Князя Голицына сменил князь Щербатов, тоже некогда боевой офицер, тоже образованный аристократ и добросовестный администратор, однако значительно менее одаренный и менее восприимчивый к нуждам города, чем его предшественник. Федора Петровича он знал, так как раньше неоднократно замещал Голицына. Он в общем благосклонно и с уважением относился к врачу Гаазу, однако так же, как многие из чиновников, считал его наивным чудаком, увлекающимся несбыточными проектами. Медицинская администрация и полицейские чиновники жаловались новому генерал-губернатору, что Гааз, вопреки предписаниям, все увеличивает число коек в своей больнице. По уставу и смете было положено не более 150 больничных мест, а у него лежали уже почти 300 больных.

Щербатов вызвал доктора. Федор Петрович докладывал о том, что делалось для благоустройства больницы, о новых душевых, ваннах, о новых способах приготовления лекарств.
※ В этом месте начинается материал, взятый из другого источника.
-- ==== Sys2Proof/Machine/State.lean ====
section
/-! DEFINITION. The state of a B400 module as plain data: every register, memory, queue and table that the
manual gives it, the reasons a step can stop, and the state after reset. Timestamps and counts that the
manual says never wrap are naturals. -/

namespace Sys2Proof.Machine

/-- A sparse table: pairs with strictly rising keys. -/
abbrev Tab (α : Type) := List (Nat × α)

/-- Memory bytes: cells at strictly rising addresses, none holding the value 0 that an unlisted address
reads as (DESIGN CHOICE, log 2). -/
abbrev Mem := List Host.Cell

/-- The content of a vector register's lane or of a uniform register: a value, or dead since its last use
(R80, R383); or a granule whose bits are lost, perhaps not found yet (R364, R366). -/
inductive RegVal where
  | live (w : Word)
  | dead
  | bad (latent : Bool)
  deriving DecidableEq, Repr

/-- The states of a split, in the order of Table 03-3 (R61, R86). -/
inductive SplitState where
  | ready | issuing | stalled | refuge | joinWait | gangWait | lampWait | monitorWait | contWait
  | binWait | ended
  deriving DecidableEq, Repr

/-- The states of a crew (Table 03-2). -/
inductive CrewState where
  | pending | resident | draining | swappedOut | halted | saved | retired
  deriving DecidableEq, Repr

/-- The clause in which a split stands: its header, the address after its last unit, its flags, and whether
the next instruction is the first after the header. -/
structure Clause where
  base : Nat
  stop : Nat
  flga : Nat
  flgb : Nat
  first : Bool
  deriving DecidableEq, Repr

/-- What a split in Monitor wait waits for (R65, R66, R186). -/
structure Wait where
  va : Nat
  pa : Nat
  /-- the page's class (R299) -/
  cls : Nat
  cmp : Nat
  signed : Bool
  comparand : Word
  dst : Nat
  /-- the check has been sent and not yet answered -/
  inFlight : Bool
  /-- re-check form -/
  recheck : Bool
  /-- the clock of the last check -/
  checkedAt : Nat
  /-- uniform registers that the `waitc` ends when it completes (R80) -/
  ends : List Nat
  deriving DecidableEq, Repr

/-- A read beyond the module that an agent waits for: its address, its size, its data with the poison once the
completion has come, and the reason of Table 24-1 where it failed (R325, R404). -/
structure Away where
  pa : Nat
  size : Nat
  data : Option (List Byte × Bool)
  reason : Nat
  deriving DecidableEq, Repr

/-- An entry of a crew's split table (R27, R85). -/
structure Split where
  pc : Nat
  mask : Mask
  state : SplitState
  innermost : Option Nat
  clause : Option Clause
  /-- flag awaited in Continuation wait -/
  awaitFlag : Nat
  wait : Option Wait
  /-- gang name of Gang wait -/
  gang : Nat
  /-- cycle at which it last entered Ready afresh (R62) -/
  age : Nat
  /-- cycles of its core's island in Ready or Issuing without a pass: from 128 on it is boosted (R62) -/
  waited : Nat
  /-- passes that remain of the instruction it has issued last, in Issuing (R24, R62) -/
  left : Nat
  /-- reads beyond the module of code and of descriptors, for the instruction at which it stands (R325) -/
  away : List Away
  /-- bank groups of the stockpile whose reads that instruction has made outside their refresh windows (R110) -/
  groups : List Nat
  deriving DecidableEq, Repr

/-- A divergence record (R27, R30, R460, Table 04-5). -/
structure Divergence where
  joinPc : Nat
  enclosing : Option Nat
  serial : Bool
  /-- address at which the held fall-through lanes resume while they have not run -/
  resume : Option Nat
  /-- lanes held that await their turn, and lanes held that have reached the join -/
  waiting : Mask
  arrived : Mask
  deriving DecidableEq, Repr

/-- A gang as a crew names it (R34, R36): its table index, the crew's phase, an arrival not yet waited for, that
a `coll.bar` in progress made it (R256), and the collectives completed. -/
structure GangName where
  table : Nat
  rank : Nat
  phase : Nat
  arrived : Bool
  bar : Bool
  colls : Nat
  deriving DecidableEq, Repr

/-- Why a crew is held Saved by itself (R178, R376), or Halted until its swap-out can be saved (R67, R399). -/
inductive HoldKind where
  | none | brk | fault | leave
  deriving DecidableEq, Repr

/-- The fields of a kernel header (Table 04-4). -/
structure Kernel where
  kobj : Nat
  width : Nat
  vregs : Nat
  sregs : Nat
  accs : Nat
  lamp : Nat
  gangs : Nat
  rowctr : BitVec 8
  stash : Nat
  wdog : Nat
  affin : Nat
  codeoff : Nat
  codelen : Nat
  deriving DecidableEq, Repr

/-- An `svc` request in a service queue, or waiting at its core for room (R195, R337). -/
structure SvcReq where
  ctx : Nat
  crew : Nat
  flga : Nat
  flgb : Nat
  taken : Bool
  deriving DecidableEq, Repr

/-- A record for a service or debug queue (Table 17-6): the low 193 bits without `QSEQ`. -/
structure QRecord where
  kind : Nat
  split : Nat
  crewIndex : Nat
  code : Nat
  slot : Nat
  addr : Nat
  /-- the `svc` request behind it -/
  svc : Option SvcReq
  deriving DecidableEq, Repr

/-- The wake of a monitor for a crew that is swapped out, applied when it returns (R66, R67): the split's entry, the
value with the timestamp of its write, and whether the word was poisoned. -/
structure Wake where
  entry : Nat
  value : Word
  wts : Nat
  bad : Bool
  deriving DecidableEq, Repr
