/-- Copies line bytes with their marks into stash bytes, but for the bytes that the stash has written: a field keeps
one mark (R102, R407, R408). -/
def intoStash (c : Core) (data : LineData) (marks : BitVec 4) (dirty : BitVec 128) (spots : List (Nat × Nat × Nat)) : Core :=
  spots.foldl (fun c t =>
    let clean := (List.range t.2.2).filter (fun i => !dirty.getLsbD (t.2.1 + i))
    if clean.length == t.2.2 then
      let bs := (List.range t.2.2).map (fun i => data.extractLsb' (8 * (t.2.1 + i)) 8)
      let p0 := clearMarks c.stashPoison t.1 t.2.2
      let bad := (List.range 4).filter (fun g => marks.getLsbD g)
      let p := bad.foldl (fun p g =>
        let lo := max t.2.1 (32 * g)
        let hi := min (t.2.1 + t.2.2) (32 * g + 32)
        if lo < hi then setMarks p (t.1 + lo - t.2.1) (hi - lo) else p) p0
      { c with stash := memWrite c.stash t.1 bs, stashPoison := p }
    else
      clean.foldl (fun c i =>
        let o := t.2.1 + i
        let p := if marks.getLsbD (o / 32) then setMarks c.stashPoison (t.1 + i) 1 else c.stashPoison
        { c with stash := memPut c.stash (t.1 + i) (data.extractLsb' (8 * o) 8), stashPoison := p }) c) c

/-- A stockpile read meets its group's refresh window (R110). -/
def refreshing (s : State) (pa : Nat) : Bool :=
  let o := pa - 0x10000000000
  isStockpile pa && (s.clock / 2500 + 8 * (o / 0x100000000)) % 32 == o % 0x100000000 / 0x8000000

/-- Fills a mirror line from its owner or home (R101, R115), a managed one from the core's copy where it holds one
(R121). The bytes of a line that this stash owns stay in memory; one that a pinned mapping owns is not filled
(R463). A line recorded before keeps its `W` (R464). -/
def fillLine (s : State) (core entry pts : Nat) (m : Mapping) (g : Seg) (x : Xlate) (w : Who) :
    Nat × Nat × State :=
  let base := x.pa / 128 * 128
  let spots :=
    if m.desc.fsize == 0 then [(m.base + m.key g * 128, 0, 128)]
    else packedSpots m.desc m.base ((g.sa - m.base) / 128) (x.va / 128)
  let key := if m.desc.fsize == 0 then m.key g else x.va / 128
  let old := tabGet m.lines key
  let wOk := (old.map MLine.w).getD (x.e.w && x.e.cmode != 3)
  let dirty := ((old.filter (fun l => l.pa == base)).map MLine.dirty).getD 0
  let line : Nat → Nat → Bool → MLine := fun wts rts f =>
    { pa := base, w := wOk, wts := wts, rts := rts, dirty := dirty, cmode := x.e.cmode, filled := f
      under := lineRaw s base, underBad := lineMarks s base, fresh := 0 }
  let keep : State → MLine → (Core → Core) → State := fun s l f =>
    let c := s.core core
    let m := (tabGet c.maps entry).getD m
    s.setCore core (f { c with maps := tabPut c.maps entry { m with lines := tabPut m.lines key l } })
  let put : State → LineData → BitVec 4 → Nat → Nat → State := fun s d marks wts rts =>
    keep s (line wts rts true) (fun c => intoStash c d marks dirty spots)
  let seen : State → Nat → State := fun s a => detectLine s a 128 { w.lineFinder with va := some x.va }
  match x.e.cmode with
  | 0 =>
    let o := (lineOf s base).owner
    let l := lineOf s base
    if o == some (core, entry) then (pts, l.rts, keep s (line l.wts l.rts true) id)
    else if pinnedOwner s o then (pts, l.rts, keep s (line l.wts l.rts false) id)
    else
      let r := ownerLoad (seen (asMode s base 0) base) pts base 128 (some w)
      let s := r.2.2.2
      (max pts r.2.1, r.2.2.1, put s (lineData s base) (lineMarks s base) r.2.1 r.2.2.1)
  | 3 =>
    let pa := stockPa (dieOfCore core) base
    let s := seen s pa
    (pts, 0, put s (lineData s pa) (lineMarks s pa) 0 0)
  | 1 =>
    let c := managedCopy (seen (asMode s base 1) base) core base w
    (max pts c.1.wts, 0, put c.2 c.1.data c.1.poison c.1.wts 0)
  | _ =>
    -- the first access to a private page fixes its owner core (R405)
    let s := (homeRead (seen (claimPriv s x core) base) base 1 (some w)).2
    (pts, 0, put s (lineData s base) (lineMarks s base) 0 0)

/-- Fills the lines that an access needs, from the translations made for it; for a field-selected stash line
also its least `rts` (R102). -/
def fillLines (s : State) (core entry pts : Nat) (g : Seg) (xs : List Xlate) (who : Xlate → Who) : Nat × State :=
  if xs.isEmpty then (pts, s)
  else
    let r := xs.foldl (fun (a : Nat × List Nat × State) x =>
      match tabGet (a.2.2.core core).maps entry with
      | none => a
      | some m =>
        let f := fillLine a.2.2 core entry a.1 m g x (who x)
        (f.1, if x.e.cmode == 0 then f.2.1 :: a.2.1 else a.2.1, f.2.2)) (pts, [], s)
    match tabGet (r.2.2.core core).maps entry with
    | none => (r.1, r.2.2)
    | some m =>
      if m.desc.fsize == 0 then (r.1, r.2.2)
      else
        let k := (g.sa - m.base) / 128
        let least := r.2.1.foldl min (r.2.1.headD (2 ^ 64 - 1))
        let least :=
          if xs.length < (packedVas m.desc k).length then min least ((tabGet m.packed k).getD (2 ^ 64 - 1)) else least
        (r.1, setMap r.2.2 core entry { m with packed := tabPut m.packed k least })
– Все это хорошо, дражайший Федор Петрович, достойно одобрения. Но я недоволен тем, что Вы изволите самоуправствовать. Дружба дружбой, а служба службой. И посему я вынужден строжайше приказать Вам – извольте уразуметь, милостивый государь мой; это приказ генерал-губернатора: Вам вменяется в обязанность неукоснительно соблюдать приказы надлежащих ведомств. Вашей больнице предписано иметь 150 мест для бесприютных больных. Значит, 150 и ни на одну койку больше.

– Но, Ваше сиятельство, Ваше высокопревосходительство, а как же быть, если приносят тяжко больная женщина… если приходит, еле-еле ходит очень больной…

– Федор Петрович, ведь я же дал Вам приказ… Разумеете – «приказ». Извольте не рассуждать, а исполнять.

Гааз встал. Перед просторным письменным столом, сверкающим позолотой, бронзой и серебром чернильных приборов, бюваров, светильников, стоял высокий сутулый старик с тяжело отвисшими плечами. Пожелтевшее жабо, потускневшее сукно черного фрака. Он смотрел сверху вниз на генерал-губернатора. Тот был меньше его – плечистый крепыш, откинувшийся в кресле под огромным во весь рост портретом императора Николая; в таком же, как на царе, синем сюртуке, с золочеными эполетами и звездой на груди. Он смотрел на доктора, хмурясь и улыбаясь.

Федор Петрович молча опустился на колени и закрыл лицо руками, плечи вздрагивали. Щербатов выскочил из-за стола, стал поднимать его.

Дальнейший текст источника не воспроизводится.